7 [Au 1,3-(C6H3–NMe2–CHMeNMe2(PPh3)]. To a solution of 6 (100 mg, 0.52 mmol) in 5 ml of pentane was added by syringe a 1.33 M solution of n-BuLi in hexane (0.39 ml, 0.52 mmol). After addition, stirring was continued for 16 h and completed lithiation was checked by deuteration of an aliquot of the reaction mixture. The reaction mixture was added, at −30 °C, to a suspension of [AuCl(PPh3)] (256 mg, 0.52 mmol) in 4 ml of diethyl ether and was allowed to warm to room temperature, and stirred for 6 h. The reaction mixture was quenched with water, filtered over Celite and extracted with diethyl ether. The extracts were dried over magnesium sulphate and evaporated to dryness. The residual cream-colored solid was washed with pentane affording 200 mg.

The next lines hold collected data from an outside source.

theorem Mach.latch_any (m : Mach) (q b : Nat) : m.touch 8 0xFFFFFFFFFFFFFFFFFFFFFFFFFFFFFFFFFFFFFFFFFFFFFFFFFFFFFFFFFFFFFFFF (m.latch q b) := touch_regs_any m _

theorem Mach.event_any (m : Mach) (q b : Nat) (a : Attr) : m.touch 0x3008 0xFFFFFFFFFFFFFFFFFFFFFFFFFFFFFFFFFFFFFFFFFFFFFFFFFFFFFFFFFFFFFFFF (m.event q b a) := by
  unfold Mach.event
  extract_lets m1 m2
  have h1 : m.touch 0x3008 0xFFFFFFFFFFFFFFFFFFFFFFFFFFFFFFFFFFFFFFFFFFFFFFFFFFFFFFFFFFFFFFFF m1 := touch_mono (Mach.latch_any m q b) rfl rfl
  have h2 : m1.touch 0x3008 0xFFFFFFFFFFFFFFFFFFFFFFFFFFFFFFFFFFFFFFFFFFFFFFFFFFFFFFFFFFFFFFFF m2 := by
    change m1.touch _ _ (if _ then _ else _)
    split
    · exact touch_mono (touch_of_within (eventRecord_within _ _ _ _)) rfl (by simp)
    · exact touch_refl _ _ _
  exact touch_app (touch_trans h1 h2) (Mach.signal_touch m2 q b) rfl (by simp)

theorem Mach.eventAlways_any (m : Mach) (q b : Nat) (a : Attr) : m.touch 0x3008 0xFFFFFFFFFFFFFFFFFFFFFFFFFFFFFFFFFFFFFFFFFFFFFFFFFFFFFFFFFFFFFFFF (m.eventAlways q b a) := by
  unfold Mach.eventAlways
  extract_lets m1 m2
  have h1 : m.touch 0x3008 0xFFFFFFFFFFFFFFFFFFFFFFFFFFFFFFFFFFFFFFFFFFFFFFFFFFFFFFFFFFFFFFFF m1 := touch_mono (Mach.latch_any m q b) rfl rfl
  have h2 : m1.touch 0x3008 0xFFFFFFFFFFFFFFFFFFFFFFFFFFFFFFFFFFFFFFFFFFFFFFFFFFFFFFFFFFFFFFFF m2 := touch_mono (touch_of_within (eventRecord_within _ _ _ _)) rfl (by simp)
  exact touch_app (touch_trans h1 h2) (Mach.signal_touch m2 q b) rfl (by simp)

theorem Mach.reject_any (m : Mach) (q : Nat) (src : Src) (off r : Nat) (v : Word) : m.touch 0x3008 0xFFFFFFFFFFFFFFFFFFFFFFFFFFFFFFFFFFFFFFFFFFFFFFFFFFFFFFFFFFFFFFFF (m.reject q src off r v) := by
  unfold Mach.reject
  extract_lets info m1
  have h1 : m.touch 0x3008 0xFFFFFFFFFFFFFFFFFFFFFFFFFFFFFFFFFFFFFFFFFFFFFFFFFFFFFFFFFFFFFFFF m1 := by
    change m.touch _ _ (if _ then _ else _)
    split
    · exact touch_mono (Mach.setFld_any _ _ _ _) rfl rfl
    · exact touch_app (touch_mono (Mach.setFld_any _ _ _ _) rfl rfl) (Mach.setReg_any _ _ _ _ _) rfl rfl
  exact touch_app h1 (Mach.intake_touch _ _ _ _ _ _ _ _) rfl (by simp)

/-! ### Control -/

theorem touch_ite {A P : Nat} {m a b : Mach} {c : Prop} [Decidable c] (h : c → m.touch A P a) (g : ¬ c → m.touch A P b) :
    m.touch A P (if c then a else b) := by split <;> simp_all

theorem touch_onExpiry {A P : Nat} {a b : Mach} {t : Timer} {f : Mach → Mach} (h : a.touch A P b) (hA : 0x100 &&& A = 0x100)
    (hf : ∀ x, a.touch A P x → a.touch A P (f x)) : a.touch A P (b.onExpiry t f) := by
  unfold Mach.onExpiry
  split
  · exact hf _ (touch_app h (Mach.disarm_touch b t) hA (by simp))
  · exact h

theorem touch_onPast {A P : Nat} {a b : Mach} {t : Timer} {f : Mach → Mach} (h : a.touch A P b) (hA : 0x100 &&& A = 0x100)
    (hf : ∀ x, a.touch A P x → a.touch A P (f x)) : a.touch A P (b.onPast t f) := by
  unfold Mach.onPast
  split
  · exact hf _ (touch_app h (Mach.disarm_touch b t) hA (by simp))
  · exact h

theorem touch_when {A P : Nat} {a b : Mach} {c : Bool} {f : Mach → Mach} (h : a.touch A P b)
    (hf : ∀ x, a.touch A P x → a.touch A P (f x)) : a.touch A P (b.when c f) := by
  unfold Mach.when
  split
  · exact hf _ h
  · exact h

theorem touch_foldl {A P : Nat} {α : Type} {a : Mach} {f : Mach → α → Mach} (l : List α) :
    ∀ {b : Mach}, a.touch A P b → (∀ x y, a.touch A P x → a.touch A P (f x y)) → a.touch A P (l.foldl f b) := by
  induction l with
  | nil => intro b h _; exact h
  | cons y r ih => intro b h hf; exact ih (hf b y h) hf

theorem touch_foldl_fst {A P : Nat} {α β : Type} {a : Mach} {f : Mach × β → α → Mach × β} (l : List α) :
    ∀ {b : Mach × β}, a.touch A P b.1 → (∀ x y, a.touch A P x.1 → a.touch A P (f x y).1) → a.touch A P (l.foldl f b).1 := by
  induction l with
  | nil => intro b h _; exact h
  | cons y r ih => intro b h hf; exact ih (hf b y h) hf

theorem touch_each {A P : Nat} {α : Type} {a b : Mach} {l : List α} {f : α → Mach → Mach} (h : a.touch A P b)
    (hf : ∀ y x, a.touch A P x → a.touch A P (f y x)) : a.touch A P (b.each l f) :=
  touch_foldl l h fun x y hx => hf y x hx

/-- The frame of the first result. -/
def Mach.touch1 {α : Type} (A P : Nat) (m : Mach) (e : Mach × α) : Prop := m.touch A P e.1

/-- The frame of the second result. -/
def Mach.touch2 {α : Type} (A P : Nat) (m : Mach) (e : α × Mach) : Prop := m.touch A P e.2

theorem touch_fst {A P : Nat} {α : Type} {a b : Mach} {y : α} {e : Mach × α} (he : e = (b, y)) (h : a.touch A P e.1) :
    a.touch A P b := by rw [he] at h; exact h

theorem touch_snd {A P : Nat} {α : Type} {a b : Mach} {y : α} {e : α × Mach} (he : e = (y, b)) (h : a.touch A P e.2) :
    a.touch A P b := by rw [he] at h; exact h

theorem Mach.drawWord_touch (m : Mach) : m.touch 2 0 m.drawWord.2 := touch_set_free m _

/-- A change of the host-physical memory that keeps its form. -/
theorem touch_mem (m : Mach) (v : List Host.Cell) (h : Memory.wf m.mem = true → Memory.wf v = true) :
    m.touch 0x800 0 { m with mem := v } := by
  refine ⟨fun k hk => ?_, fun _ _ _ _ _ _ _ => rfl, fun hm => ⟨hm.1, hm.2.1, h hm.2.2⟩⟩
  unfold Mach.same
  split <;> first | (exact absurd hk (by decide)) | rfl | trivial

/-- A change of the bulk objects as held that keeps their form. -/
theorem touch_bulk (m : Mach) (v : List Host.Cell) (h : m.memOk → Memory.wf v = true) :
    m.touch 0x200 0 { m with bulk := v } := by
  refine ⟨fun k hk => ?_, fun _ _ _ _ _ _ _ => rfl, fun hm => ⟨h hm, hm.2⟩⟩
  unfold Mach.same
  split <;> first | (exact absurd hk (by decide)) | rfl | trivial

/-- A change of the bulk objects in force that keeps their form. -/
theorem touch_bulkF (m : Mach) (v : List Host.Cell) (h : m.memOk → Memory.wf v = true) :
    m.touch 0x400 0 { m with bulkF := v } := by
  refine ⟨fun k hk => ?_, fun _ _ _ _ _ _ _ => rfl, fun hm => ⟨hm.1, h hm, hm.2.2⟩⟩
  unfold Mach.same
  split <;> first | (exact absurd hk (by decide)) | rfl | trivial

Yield: 60%. Quenched organolithium compound: 1H NMR (300 MHz, D2O) δ (ppm) = 7.26 (t, 1H, 3JH–H = 7.5 Hz, Ar), 6.87 (d, 1H, 3JH–H = 7.5 Hz, Ar), 6.81 (d, 1H, 3JH–H = 7.5 Hz, Ar), 3.29 (q, 1H, 3JH–H = 6.5 Hz, CH), 2.77 (br s, 6H, NMe2), 2.05 (br s, 6H, NMe2), 1.29 (d, 3H, 3JH–H = 6.5 Hz, CH3); organogold complex: 1H NMR (300 MHz, CDCl3) δ (ppm) = 7.68–7.43 (m, 15H, PPh3), 7.08 (d, 2H, 3JH–H = 6 Hz, Ar), 6.97–6.90 (m, 1H, Ar), 4.01 (q, 1H, 3JH–H = 6 Hz, CH), 2.99 (s, 6H, NMe2), 2.23 (s, 6H, NMe2), 1.43 (d, 3H, 3JH–H = 6 Hz, CH3), 13C NMR (75 MHz, CDCl3) δ (ppm) = 22.4, 44.6, 46.7, 73.0, 128.8, 129.0, 129.1, 129.3, 130.8, 131.9, 134.0, 134.3, 134.5; 31P NMR (121 MHz, CDCl3) δ (ppm) = 45.5.